Here’s what you’ll need:
1 1/2-2 lbs of ground chicken (I’ve been using about 2 pounds because that’s how it was packaged)
1 egg white
1 cup of shredded cheddar cheese
2 tbsp of teriyaki sauce (I used Full Circle organic teriyaki sauce)
2 tbsp of light brown sugar
2 tsp of beef bullion or Better than Bouillon (I use Better than Bouillon)
1/4 tsp of pepper
1/4 cup of onion (I use diced peppers instead because we’re not fans of onions)
1 small can of diced green chilies *optional
1 tbsp of ground flaxseed/flaxseed meal
Here’s what you do:
In a mixing bowl, add ground chicken and egg white.

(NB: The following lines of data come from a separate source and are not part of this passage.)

-- ==== Sys2Proof/Laws/Ops.lean ====
section
/-! SUPPORT. What the shared operations over the latches and the transport's answers do: reading a latch after a write, when a
latch read is defined, and how the answers move on after a draw. -/

namespace Sys2Proof.Machine

/-- Reading a latch byte after writing it gives the byte written. -/
theorem loadCnt_same (s : State) (k : Fin 4) (b : Byte) : (s.loadCnt k b).cntLatch[k] = some b := by simp

/-- Writing a latch byte leaves every other one. -/
theorem loadCnt_other (s : State) (k j : Fin 4) (b : Byte) (h : k ≠ j) :
    (s.loadCnt k b).cntLatch[j] = s.cntLatch[j] := by
  simp [Fin.val_ne_of_ne h]

theorem loadSp_same (s : State) (k : Fin 9) (b : Byte) : (s.loadSp k b).sp[k] = some b := by simp

theorem loadSp_other (s : State) (k j : Fin 9) (b : Byte) (h : k ≠ j) : (s.loadSp k b).sp[j] = s.sp[j] := by
  simp [Fin.val_ne_of_ne h]

/-- The counter value is defined exactly when all four latch bytes are written (R154). -/
theorem cntValue_eq_some_iff (s : State) (v : Word) :
    s.cntValue = some v ↔ ∃ b0 b1 b2 b3, s.cntLatch[0] = some b0 ∧ s.cntLatch[1] = some b1 ∧
      s.cntLatch[2] = some b2 ∧ s.cntLatch[3] = some b3 ∧ v = assemble b0 b1 b2 b3 := by
  unfold State.cntValue
  cases s.cntLatch[0] <;> cases s.cntLatch[1] <;> cases s.cntLatch[2] <;> cases s.cntLatch[3] <;> simp [eq_comm]

/-- A 16-bit quantity of the scratchpad is defined exactly when its two bytes are written (R175, R177, R179). -/
theorem spHalf_eq_some_iff (s : State) (lo hi : Fin 9) (v : Half) :
    s.spHalf lo hi = some v ↔ ∃ l h, s.sp[lo] = some l ∧ s.sp[hi] = some h ∧ v = halfOf l h := by
  unfold State.spHalf
  cases s.sp[lo] <;> cases s.sp[hi] <;> simp [eq_comm]

/-- After one `BusRead` the answers are those from the next one on. -/
@[simp] theorem readAnswer_busRead (s : State) (n : Nat) : (s.busRead).readAnswer n = s.readAnswer (n + 1) := by
  simp [State.readAnswer, State.busRead, Nat.add_assoc, Nat.add_comm 1 n]

@[simp] theorem resetAnswer_busReset (s : State) (n : Nat) : (s.busReset).resetAnswer n = s.resetAnswer (n + 1) := by
  simp [State.resetAnswer, State.busReset, Nat.add_assoc, Nat.add_comm 1 n]

/-- An answer the tape holds is the tape's. -/
theorem readAnswer_of_tape (s : State) (n : Nat) (v : Byte) (h : s.readTape[s.readPos + n]? = some v) :
    s.readAnswer n = v := by
  simp [State.readAnswer, h]

theorem resetAnswer_of_tape (s : State) (n : Nat) (p : Bool) (h : s.resetTape[s.resetPos + n]? = some p) :
    s.resetAnswer n = p := by
  simp [State.resetAnswer, h]

/-- Raising a fault changes FAULT and nothing else (R205). -/
theorem raiseFault_frame (s : State) (c : FaultCode) : s.raiseFault c = { s with fault := c.code } := rfl

/-- A fault code is not 0 (R204). -/
theorem faultCode_ne_zero (c : FaultCode) : c.code ≠ 0#8 := by cases c <;> decide

/-- Every outcome code is one of R200's. -/
theorem outcomeCode_le (c : OutcomeCode) : c.code.toNat ≤ 4 := by cases c <;> decide

theorem faultCode_le (c : FaultCode) : c.code.toNat ≤ 3 := by cases c <;> decide

/-- Storing a byte read keeps every field but the latch or the variable it goes to. -/
theorem store_frame (s : State) (v : Byte) (dst : ReadDst) :
    ∃ w c p, s.store v dst = { s with work := w, cntLatch := c, sp := p } := by
  cases dst <;> exact ⟨_, _, _, rfl⟩

end Sys2Proof.Machine
end

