-- ==== Sys2Proof/Tests/Slice0.lean ====
section
/-! SUPPORT. Tests. Every expected value is written out from the spec: the encodings of 30_encoding.md, the vectors of
95_test_vectors.md (their ids are in the comments), or a rule. Then, for each statement with hypotheses, a state and operands
that meet them. -/

namespace Sys2Proof.Tests
open Sys2Proof Sys2Proof.Machine Sys2Proof.Claims

set_option Elab.async false

/-! ### Helpers -/

/-- The next state, if there is one. -/
def nextOf : Host.Outcome State Fault Refusal → Option State
  | .next s => some s
  | .fault _ => none
  | .refused _ => none

/-- Part of the next state. -/
def part {α : Type} (o : Host.Outcome State Fault Refusal) (f : State → α) : Option α := (nextOf o).map f

/-- The state after reset with these answers of the transport. -/
def answers (resets : List Bool) (reads : List Byte) : State :=
  { State.reset with resetTape := resets, readTape := reads }

/-- The state after reset with this BIND_GPIO. -/
def boundGpio (bind : Byte) : State := { State.reset with cfg := { Cfg.cfg0 with bindGpio := bind } }

/-- The state after reset with the scratchpad of P4, phase 1. -/
def scratch : State :=
  { State.reset with
    sp := #v[some 0x00#8, some 0x80#8, some 0x19#8, some 0x4A#8, some 0x01#8, some 0x00#8, some 0xFC#8, some 0x00#8,
      some 0x00#8] }

/-- The three GPIO_POLL vectors G14, G15 and G16. -/
def g14 : State := answers [true] [0xFE#8, 0x32#8, 0x8E#8]
def g15 : State := answers [true] [0xFE#8, 0x8E#8, 0x32#8]
def g16 : State := answers [false] []

/-- The oracle of P3, step 1. -/
def p3 : State := answers [true] (List.replicate 32 0x11#8 ++ [0x10#8, 0x27#8, 0x00#8, 0x00#8])

/-- The oracle of P4; the second phase's initial reset answers `p`. -/
def p4 (p : Bool) : State :=
  { answers [true, true, true, true, true, p, true, true, true]
      [0x00#8, 0x80#8, 0x19#8, 0x4A#8, 0x01#8, 0x00#8, 0xFC#8, 0x00#8, 0x00#8, 0x00#8, 0x00#8, 0x00#8, 0x2C#8, 0x01#8,
        0x00#8, 0x00#8, 0x00#8, 0x00#8] with
    cfg := { Cfg.cfg0 with shunt := 1 / 20 } }

/-- P4 with no general-purpose voltage channel (A12). -/
def a12 : State := { p4 true with cfg := { Cfg.cfg0 with bindVad := false } }

/-- P4b: only VAD bound. -/
def p4b : State :=
  { p4 false with cfg := { Cfg.cfg0 with bindTemp := false, bindVdd := false, bindCurr := false } }

/-- The block waiting for the bus lock with GPIO_POLL. -/
def waiting : State := { beginGpioPoll State.reset with lock := .other }

/-- A sequencer about to put a byte on the bus. -/
def sending (b : Byte) : State :=
  { beginGpioPoll State.reset with lock := .mine, todo := [.wire b, .finish] }

/-- The host about to make an access. -/
def hosting (a : HostAccess) : State := { State.reset with hostQ := [a] }

/-! ### Well-formedness (R82) -/

/-- The one check there is: an SP_LOAD index above 8 is refused. -/
theorem test_wf_smoke : (Instr.spLoad 9#8 0#8).wf = false ∧ (Instr.spLoad 255#8 0#8).wf = false ∧
    (Instr.spLoad 8#8 0#8).wf = true := by decide

/-! ### Decoding (R85, R87, R88) -/

/-- One word for each operation, with its operands in the places of R81. -/
theorem test_decode_crc_gpio :
    ∀ p ∈ [ (0x00000001#32, Instr.crcInit), (0x0000AB02#32, .crcUpdate 0xAB#8), (0x004EF303#32, .crcCheck 0x4EF3#16),
        (0x0000F710#32, .gpioDecode 0xF7#8), (0x0000F711#32, .edgeDetect 0xF7#8), (0x00000012#32, .gpioFail),
        (0x00000013#32, .gpioPoll) ], decode (.cmd p.1) = .ok p.2 := by decide

theorem test_decode_counter :
    ∀ p ∈ [ (0x00000020#32, Instr.cntPage .a), (0x00000120#32, .cntPage .b), (0x0002AB21#32, .cntLoad 2 0xAB#8),
        (0x00038021#32, .cntLoad 3 0x80#8), (0x00000022#32, .cntAssemble), (0x00000023#32, .cntClear),
        (0x00000024#32, .cntPoll .a), (0x00000124#32, .cntPoll .b) ], decode (.cmd p.1) = .ok p.2 := by decide

theorem test_decode_analog :
    ∀ p ∈ [ (0x00000130#32, Instr.adcConfig true false), (0x00000230#32, .adcConfig false true),
        (0x00000330#32, .adcConfig true true), (0x0001F031#32, .spLoad 1#8 0xF0#8), (0x00080031#32, .spLoad 8#8 0x00#8),
        (0x00000032#32, .spClear), (0x00000033#32, .adcTemp), (0x00000034#32, .adcVolt), (0x00000035#32, .adcCurr),
        (0x00000036#32, .adcPoll) ], decode (.cmd p.1) = .ok p.2 := by decide

theorem test_decode_wire :
    ∀ p ∈ [ (0xF0#8, Instr.wireReadRegister), (0xA5#8, .wireReadMemoryCounter), (0x4E#8, .wireWriteScratchpad),
        (0x44#8, .wireConvertT), (0xB4#8, .wireConvertV), (0xB8#8, .wireRecallMemory), (0xBE#8, .wireReadScratchpad),
        (0x08#8, .cfgVddIad0), (0x09#8, .cfgVddIad1), (0x00#8, .cfgVadIad0), (0x01#8, .cfgVadIad1) ],
      decode (.wire p.1) = .ok p.2 := by decide

/-- One word of each family, bit by bit: C, B, A, OPC. -/
theorem test_decode_bits :
    decode (.cmd 0b00000000_01001110_11110011_00000011#32) = .ok (.crcCheck 0x4EF3#16) ∧
    decode (.cmd 0b00000000_00000000_11110111_00010001#32) = .ok (.edgeDetect 0xF7#8) ∧
    decode (.cmd 0b00000000_00000010_10101011_00100001#32) = .ok (.cntLoad 2 0xAB#8) ∧
    decode (.cmd 0b00000000_00000110_10000000_00110001#32) = .ok (.spLoad 6#8 0x80#8) ∧
    decode (.wire 0b10100101#8) = .ok .wireReadMemoryCounter ∧ decode (.wire 0b00001001#8) = .ok .cfgVddIad1 := by decide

Add cheese and Better than Bouillon
Add teriyaki sauce
Add onion or peppers, brown sugar, green chillies and pepper to the bowl.
Mix all the ingredients together making sure the better than bouillon and brown sugar are spread throughout.
You don’t want to make the patties too big. I measured out about 1/4 cup size burger.
You can grill these however you want for about 4-5 minutes each side. I baked mine in the oven at 400 for 11 minutes, flipped them and cooked them for 5 more minutes.
I use a half Fold-it for my bun. I make up this Chopped Dole Sunflower Chopped Salad with Kale and use it as a kind of slaw on top of the burgers. When I make it, I don’t use all of the dressing or the sunflowers and I only make a portion at a time for whatever amount of burgers I’m going to eat. I will say that these tend to be on the sweet side because of the brown sugar and teriyaki, which is why I added the green chilies. You could also add jalepenos to add some heat.